DATA SHOWN:
section postEturn
variable (s : State) (e : EngineId)
@[simp] theorem postEturn_cur : (s.postEturn e).cur = s.cur := by unfold State.postEturn; split_ifs <;> first | rfl | exact post_cur s _
@[simp] theorem postEturn_answer : (s.postEturn e).answer = s.answer := by unfold State.postEturn; split_ifs <;> first | rfl | exact post_answer s _
@[simp] theorem postEturn_fresh : (s.postEturn e).fresh = s.fresh := by unfold State.postEturn; split_ifs <;> first | rfl | exact post_fresh s _
@[simp] theorem postEturn_cores : (s.postEturn e).cores = s.cores := by unfold State.postEturn; split_ifs <;> first | rfl | exact post_cores s _
@[simp] theorem postEturn_mem : (s.postEturn e).mem = s.mem := by unfold State.postEturn; split_ifs <;> first | rfl | exact post_mem s _
@[simp] theorem postEturn_dirty : (s.postEturn e).dirty = s.dirty := by unfold State.postEturn; split_ifs <;> first | rfl | exact post_dirty s _
@[simp] theorem postEturn_l1 : (s.postEturn e).l1 = s.l1 := by unfold State.postEturn; split_ifs <;> first | rfl | exact post_l1 s _
@[simp] theorem postEturn_llc : (s.postEturn e).llc = s.llc := by unfold State.postEturn; split_ifs <;> first | rfl | exact post_llc s _
@[simp] theorem postEturn_dir : (s.postEturn e).dir = s.dir := by unfold State.postEturn; split_ifs <;> first | rfl | exact post_dir s _
@[simp] theorem postEturn_poison : (s.postEturn e).poison = s.poison := by unfold State.postEturn; split_ifs <;> first | rfl | exact post_poison s _
@[simp] theorem postEturn_tlb : (s.postEturn e).tlb = s.tlb := by unfold State.postEturn; split_ifs <;> first | rfl | exact post_tlb s _
@[simp] theorem postEturn_icache : (s.postEturn e).icache = s.icache := by unfold State.postEturn; split_ifs <;> first | rfl | exact post_icache s _
@[simp] theorem postEturn_rot : (s.postEturn e).rot = s.rot := by unfold State.postEturn; split_ifs <;> first | rfl | exact post_rot s _
@[simp] theorem postEturn_phase : (s.postEturn e).phase = s.phase := by unfold State.postEturn; split_ifs <;> first | rfl | exact post_phase s _
@[simp] theorem postEturn_requests : (s.postEturn e).requests = s.requests := by unfold State.postEturn; split_ifs <;> first | rfl | exact post_requests s _
@[simp] theorem postEturn_arbHeld : (s.postEturn e).arbHeld = s.arbHeld := by unfold State.postEturn; split_ifs <;> first | rfl | exact post_arbHeld s _
@[simp] theorem postEturn_token : (s.postEturn e).token = s.token := by unfold State.postEturn; split_ifs <;> first | rfl | exact post_token s _
@[simp] theorem postEturn_tokenQ : (s.postEturn e).tokenQ = s.tokenQ := by unfold State.postEturn; split_ifs <;> first | rfl | exact post_tokenQ s _
@[simp] theorem postEturn_queues : (s.postEturn e).queues = s.queues := by unfold State.postEturn; split_ifs <;> first | rfl | exact post_queues s _
@[simp] theorem postEturn_lastSeq : (s.postEturn e).lastSeq = s.lastSeq := by unfold State.postEturn; split_ifs <;> first | rfl | exact post_lastSeq s _
@[simp] theorem postEturn_launches : (s.postEturn e).launches = s.launches := by unfold State.postEturn; split_ifs <;> first | rfl | exact post_launches s _
@[simp] theorem postEturn_credits : (s.postEturn e).credits = s.credits := by unfold State.postEturn; split_ifs <;> first | rfl | exact post_credits s _
@[simp] theorem postEturn_ctxs : (s.postEturn e).ctxs = s.ctxs := by unfold State.postEturn; split_ifs <;> first | rfl | exact post_ctxs s _
@[simp] theorem postEturn_saves : (s.postEturn e).saves = s.saves := by unfold State.postEturn; split_ifs <;> first | rfl | exact post_saves s _
@[simp] theorem postEturn_faultqs : (s.postEturn e).faultqs = s.faultqs := by unfold State.postEturn; split_ifs <;> first | rfl | exact post_faultqs s _
@[simp] theorem postEturn_holds : (s.postEturn e).holds = s.holds := by unfold State.postEturn; split_ifs <;> first | rfl | exact post_holds s _
@[simp] theorem postEturn_nextHid : (s.postEturn e).nextHid = s.nextHid := by unfold State.postEturn; split_ifs <;> first | rfl | exact post_nextHid s _
@[simp] theorem postEturn_engines : (s.postEturn e).engines = s.engines := by unfold State.postEturn; split_ifs <;> first | rfl | exact post_engines s _
@[simp] theorem postEturn_estores : (s.postEturn e).estores = s.estores := by unfold State.postEturn; split_ifs <;> first | rfl | exact post_estores s _
@[simp] theorem postEturn_stks : (s.postEturn e).stks = s.stks := by unfold State.postEturn; split_ifs <;> first | rfl | exact post_stks s _
@[simp] theorem postEturn_dies : (s.postEturn e).dies = s.dies := by unfold State.postEturn; split_ifs <;> first | rfl | exact post_dies s _
@[simp] theorem postEturn_rails : (s.postEturn e).rails = s.rails := by unfold State.postEturn; split_ifs <;> first | rfl | exact post_rails s _
@[simp] theorem postEturn_linksAsleep : (s.postEturn e).linksAsleep = s.linksAsleep := by unfold State.postEturn; split_ifs <;> first | rfl | exact post_linksAsleep s _
@[simp] theorem postEturn_linksWaking : (s.postEturn e).linksWaking = s.linksWaking := by unfold State.postEturn; split_ifs <;> first | rfl | exact post_linksWaking s _
@[simp] theorem postEturn_journals : (s.postEturn e).journals = s.journals := by unfold State.postEturn; split_ifs <;> first | rfl | exact post_journals s _
@[simp] theorem postEturn_capsules : (s.postEturn e).capsules = s.capsules := by unfold State.postEturn; split_ifs <;> first | rfl | exact post_capsules s _
@[simp] theorem postEturn_flying : (s.postEturn e).flying = s.flying := by unfold State.postEturn; split_ifs <;> first | rfl | exact post_flying s _
@[simp] theorem postEturn_nextId : (s.postEturn e).nextId = s.nextId := by unfold State.postEturn; split_ifs <;> first | rfl | exact post_nextId s _
@[simp] theorem postEturn_pendings : (s.postEturn e).pendings = s.pendings := by unfold State.postEturn; split_ifs <;> first | rfl | exact post_pendings s _
@[simp] theorem postEturn_flushes : (s.postEturn e).flushes = s.flushes := by unfold State.postEturn; split_ifs <;> first | rfl | exact post_flushes s _
@[simp] theorem postEturn_host : (s.postEturn e).host = s.host := by unfold State.postEturn; split_ifs <;> first | rfl | exact post_host s _
@[simp] theorem postEturn_lsImages : (s.postEturn e).lsImages = s.lsImages := by unfold State.postEturn; split_ifs <;> first | rfl | exact post_lsImages s _
@[simp] theorem postEturn_hostMem : (s.postEturn e).hostMem = s.hostMem := by unfold State.postEturn; split_ifs <;> first | rfl | exact post_hostMem s _
@[simp] theorem postEturn_peerMem : (s.postEturn e).peerMem = s.peerMem := by unfold State.postEturn; split_ifs <;> first | rfl | exact post_peerMem s _
@[simp] theorem postEturn_pkgBars : (s.postEturn e).pkgBars = s.pkgBars := by unfold State.postEturn; split_ifs <;> first | rfl | exact post_pkgBars s _
@[simp] theorem postEturn_pkgCount : (s.postEturn e).pkgCount = s.pkgCount := by unfold State.postEturn; split_ifs <;> first | rfl | exact post_pkgCount s _
@[simp] theorem postEturn_pkgHeld : (s.postEturn e).pkgHeld = s.pkgHeld := by unfold State.postEturn; split_ifs <;> first | rfl | exact post_pkgHeld s _
@[simp] theorem postEturn_routes : (s.postEturn e).routes = s.routes := by unfold State.postEturn; split_ifs <;> first | rfl | exact post_routes s _
@[simp] theorem postEturn_ports : (s.postEturn e).ports = s.ports := by unfold State.postEturn; split_ifs <;> first | rfl | exact post_ports s _
@[simp] theorem postEturn_pkg : (s.postEturn e).pkg = s.pkg := by unfold State.postEturn; split_ifs <;> first | rfl | exact post_pkg s _
@[simp] theorem postEturn_svc : (s.postEturn e).svc = s.svc := by unfold State.postEturn; split_ifs <;> first | rfl | exact post_svc s _
@[simp] theorem postEturn_outputs : (s.postEturn e).outputs = s.outputs := by unfold State.postEturn; split_ifs <;> first | rfl | exact post_outputs s _
end postEturn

WORK ORDER:
Please set down again, word for word, only the lines from the start of the entries through the line with "post_fresh s _", both ends included.

ANSWER BOX:
section postEturn
variable (s : State) (e : EngineId)
@[simp] theorem postEturn_cur : (s.postEturn e).cur = s.cur := by unfold State.postEturn; split_ifs <;> first | rfl | exact post_cur s _
@[simp] theorem postEturn_answer : (s.postEturn e).answer = s.answer := by unfold State.postEturn; split_ifs <;> first | rfl | exact post_answer s _
@[simp] theorem postEturn_fresh : (s.postEturn e).fresh = s.fresh := by unfold State.postEturn; split_ifs <;> first | rfl | exact post_fresh s _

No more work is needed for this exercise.